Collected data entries
.....

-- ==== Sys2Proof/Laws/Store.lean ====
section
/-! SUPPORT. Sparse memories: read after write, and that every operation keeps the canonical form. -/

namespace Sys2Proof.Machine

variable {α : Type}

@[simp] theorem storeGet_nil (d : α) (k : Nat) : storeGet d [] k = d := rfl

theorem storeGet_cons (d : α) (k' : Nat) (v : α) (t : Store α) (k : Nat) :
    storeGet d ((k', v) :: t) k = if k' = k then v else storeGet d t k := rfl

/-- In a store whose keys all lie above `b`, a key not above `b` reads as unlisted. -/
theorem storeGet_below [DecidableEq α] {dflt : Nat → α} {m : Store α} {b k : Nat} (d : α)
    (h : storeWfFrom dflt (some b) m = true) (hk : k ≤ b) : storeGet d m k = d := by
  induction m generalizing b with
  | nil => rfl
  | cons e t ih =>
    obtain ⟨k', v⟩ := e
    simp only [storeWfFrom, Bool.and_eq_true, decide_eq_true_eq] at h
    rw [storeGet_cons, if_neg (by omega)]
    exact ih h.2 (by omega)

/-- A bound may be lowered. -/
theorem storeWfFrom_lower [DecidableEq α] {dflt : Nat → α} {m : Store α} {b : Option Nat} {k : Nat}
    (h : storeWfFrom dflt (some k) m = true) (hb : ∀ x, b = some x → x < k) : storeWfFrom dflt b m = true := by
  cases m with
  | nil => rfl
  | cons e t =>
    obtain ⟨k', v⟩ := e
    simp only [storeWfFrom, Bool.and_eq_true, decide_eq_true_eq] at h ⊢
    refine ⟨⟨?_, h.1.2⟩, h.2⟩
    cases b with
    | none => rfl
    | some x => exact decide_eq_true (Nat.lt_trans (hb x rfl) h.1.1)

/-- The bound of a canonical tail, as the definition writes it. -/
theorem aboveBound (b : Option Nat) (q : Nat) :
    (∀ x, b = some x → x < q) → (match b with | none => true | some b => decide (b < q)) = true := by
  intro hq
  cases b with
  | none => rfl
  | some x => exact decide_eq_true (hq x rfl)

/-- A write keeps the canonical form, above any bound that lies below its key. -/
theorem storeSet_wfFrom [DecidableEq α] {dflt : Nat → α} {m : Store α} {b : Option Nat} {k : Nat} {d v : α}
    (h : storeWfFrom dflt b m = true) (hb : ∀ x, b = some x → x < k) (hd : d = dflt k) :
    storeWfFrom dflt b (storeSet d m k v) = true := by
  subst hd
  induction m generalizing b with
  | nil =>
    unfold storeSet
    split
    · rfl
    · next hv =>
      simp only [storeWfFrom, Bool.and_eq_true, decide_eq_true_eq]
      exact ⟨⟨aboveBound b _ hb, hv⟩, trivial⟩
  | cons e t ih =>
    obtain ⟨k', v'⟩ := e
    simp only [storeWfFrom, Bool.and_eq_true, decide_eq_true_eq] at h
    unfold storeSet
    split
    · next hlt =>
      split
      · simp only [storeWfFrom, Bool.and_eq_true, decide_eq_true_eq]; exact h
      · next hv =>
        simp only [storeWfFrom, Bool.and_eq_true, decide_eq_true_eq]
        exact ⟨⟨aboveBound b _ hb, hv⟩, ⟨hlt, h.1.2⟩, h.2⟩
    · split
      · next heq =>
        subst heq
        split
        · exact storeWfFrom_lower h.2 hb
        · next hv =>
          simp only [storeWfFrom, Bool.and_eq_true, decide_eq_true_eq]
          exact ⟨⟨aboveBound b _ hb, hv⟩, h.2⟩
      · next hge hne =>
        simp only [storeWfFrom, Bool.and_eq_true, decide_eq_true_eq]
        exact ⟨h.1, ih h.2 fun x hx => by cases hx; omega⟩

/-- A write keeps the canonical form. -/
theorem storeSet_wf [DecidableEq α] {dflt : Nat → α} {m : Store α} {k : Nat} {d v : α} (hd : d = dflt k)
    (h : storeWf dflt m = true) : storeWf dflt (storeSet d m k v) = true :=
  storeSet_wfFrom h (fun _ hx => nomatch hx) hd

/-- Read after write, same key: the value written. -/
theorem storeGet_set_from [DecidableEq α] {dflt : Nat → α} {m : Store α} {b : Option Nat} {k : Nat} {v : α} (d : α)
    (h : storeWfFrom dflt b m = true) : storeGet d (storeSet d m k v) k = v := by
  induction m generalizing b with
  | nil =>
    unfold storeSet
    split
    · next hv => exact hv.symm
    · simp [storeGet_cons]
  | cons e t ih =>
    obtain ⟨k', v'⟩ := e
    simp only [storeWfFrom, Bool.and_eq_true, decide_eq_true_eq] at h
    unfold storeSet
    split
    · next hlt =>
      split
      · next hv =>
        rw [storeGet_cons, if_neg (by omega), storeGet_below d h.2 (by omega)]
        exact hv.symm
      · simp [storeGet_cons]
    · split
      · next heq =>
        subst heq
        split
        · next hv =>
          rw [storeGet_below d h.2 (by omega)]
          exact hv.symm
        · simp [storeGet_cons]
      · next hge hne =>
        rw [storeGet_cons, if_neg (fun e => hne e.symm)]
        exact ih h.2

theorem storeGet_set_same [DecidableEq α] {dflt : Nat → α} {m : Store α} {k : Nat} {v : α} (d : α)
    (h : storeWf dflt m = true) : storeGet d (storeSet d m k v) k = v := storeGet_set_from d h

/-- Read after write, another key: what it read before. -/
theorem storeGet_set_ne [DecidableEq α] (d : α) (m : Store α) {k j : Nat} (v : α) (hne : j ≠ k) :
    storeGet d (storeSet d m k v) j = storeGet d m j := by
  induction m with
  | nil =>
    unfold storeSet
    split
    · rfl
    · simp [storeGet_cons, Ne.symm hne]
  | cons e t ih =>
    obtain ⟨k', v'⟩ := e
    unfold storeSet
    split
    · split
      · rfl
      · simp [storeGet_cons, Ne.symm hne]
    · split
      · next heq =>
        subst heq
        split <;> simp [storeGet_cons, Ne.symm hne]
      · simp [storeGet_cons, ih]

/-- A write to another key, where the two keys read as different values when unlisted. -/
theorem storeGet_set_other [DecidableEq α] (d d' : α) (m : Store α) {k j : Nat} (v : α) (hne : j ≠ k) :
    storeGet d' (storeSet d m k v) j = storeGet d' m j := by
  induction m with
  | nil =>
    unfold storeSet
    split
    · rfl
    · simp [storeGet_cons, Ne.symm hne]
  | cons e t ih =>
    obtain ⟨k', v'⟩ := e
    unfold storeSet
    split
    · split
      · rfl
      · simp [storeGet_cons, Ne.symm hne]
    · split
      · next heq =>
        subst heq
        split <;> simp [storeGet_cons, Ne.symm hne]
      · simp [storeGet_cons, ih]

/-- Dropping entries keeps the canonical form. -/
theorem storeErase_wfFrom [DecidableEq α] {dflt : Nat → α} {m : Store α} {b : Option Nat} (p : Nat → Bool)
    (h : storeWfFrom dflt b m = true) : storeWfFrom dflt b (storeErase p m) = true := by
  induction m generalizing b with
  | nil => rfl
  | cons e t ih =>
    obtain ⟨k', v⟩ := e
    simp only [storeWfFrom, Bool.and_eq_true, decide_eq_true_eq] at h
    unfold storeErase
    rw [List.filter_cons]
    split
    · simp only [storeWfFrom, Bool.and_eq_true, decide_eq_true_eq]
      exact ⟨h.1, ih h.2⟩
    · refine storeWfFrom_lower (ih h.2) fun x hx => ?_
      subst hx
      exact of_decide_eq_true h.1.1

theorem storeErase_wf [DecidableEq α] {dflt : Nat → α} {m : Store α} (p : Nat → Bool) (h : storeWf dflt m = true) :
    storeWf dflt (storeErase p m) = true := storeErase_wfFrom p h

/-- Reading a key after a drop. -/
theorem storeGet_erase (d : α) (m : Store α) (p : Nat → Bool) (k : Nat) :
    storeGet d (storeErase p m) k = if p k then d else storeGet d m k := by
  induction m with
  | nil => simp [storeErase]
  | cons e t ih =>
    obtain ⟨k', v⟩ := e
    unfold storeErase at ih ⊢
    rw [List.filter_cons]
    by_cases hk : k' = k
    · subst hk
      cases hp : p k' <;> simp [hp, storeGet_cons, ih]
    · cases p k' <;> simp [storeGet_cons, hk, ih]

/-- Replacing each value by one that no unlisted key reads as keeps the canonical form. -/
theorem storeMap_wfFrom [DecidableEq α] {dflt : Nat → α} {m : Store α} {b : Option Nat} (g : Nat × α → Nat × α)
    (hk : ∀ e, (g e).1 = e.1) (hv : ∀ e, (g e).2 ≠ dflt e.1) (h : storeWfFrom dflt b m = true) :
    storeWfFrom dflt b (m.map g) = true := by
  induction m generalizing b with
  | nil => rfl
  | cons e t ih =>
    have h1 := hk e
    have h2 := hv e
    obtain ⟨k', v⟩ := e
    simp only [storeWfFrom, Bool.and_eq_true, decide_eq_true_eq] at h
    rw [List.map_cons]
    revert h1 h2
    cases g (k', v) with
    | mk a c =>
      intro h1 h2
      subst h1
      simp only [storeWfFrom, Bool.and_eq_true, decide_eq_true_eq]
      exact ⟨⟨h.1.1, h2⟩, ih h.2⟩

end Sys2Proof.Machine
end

.....

_Task description:_ After locating the line that holds "rw [List.map_cons]", print it and each line after it through the end of the data, exactly as it stands.

_Output of the exercise:_
    rw [List.map_cons]
    revert h1 h2
    cases g (k', v) with
    | mk a c =>
      intro h1 h2
      subst h1
      simp only [storeWfFrom, Bool.and_eq_true, decide_eq_true_eq]
      exact ⟨⟨h.1.1, h2⟩, ih h.2⟩

end Sys2Proof.Machine
end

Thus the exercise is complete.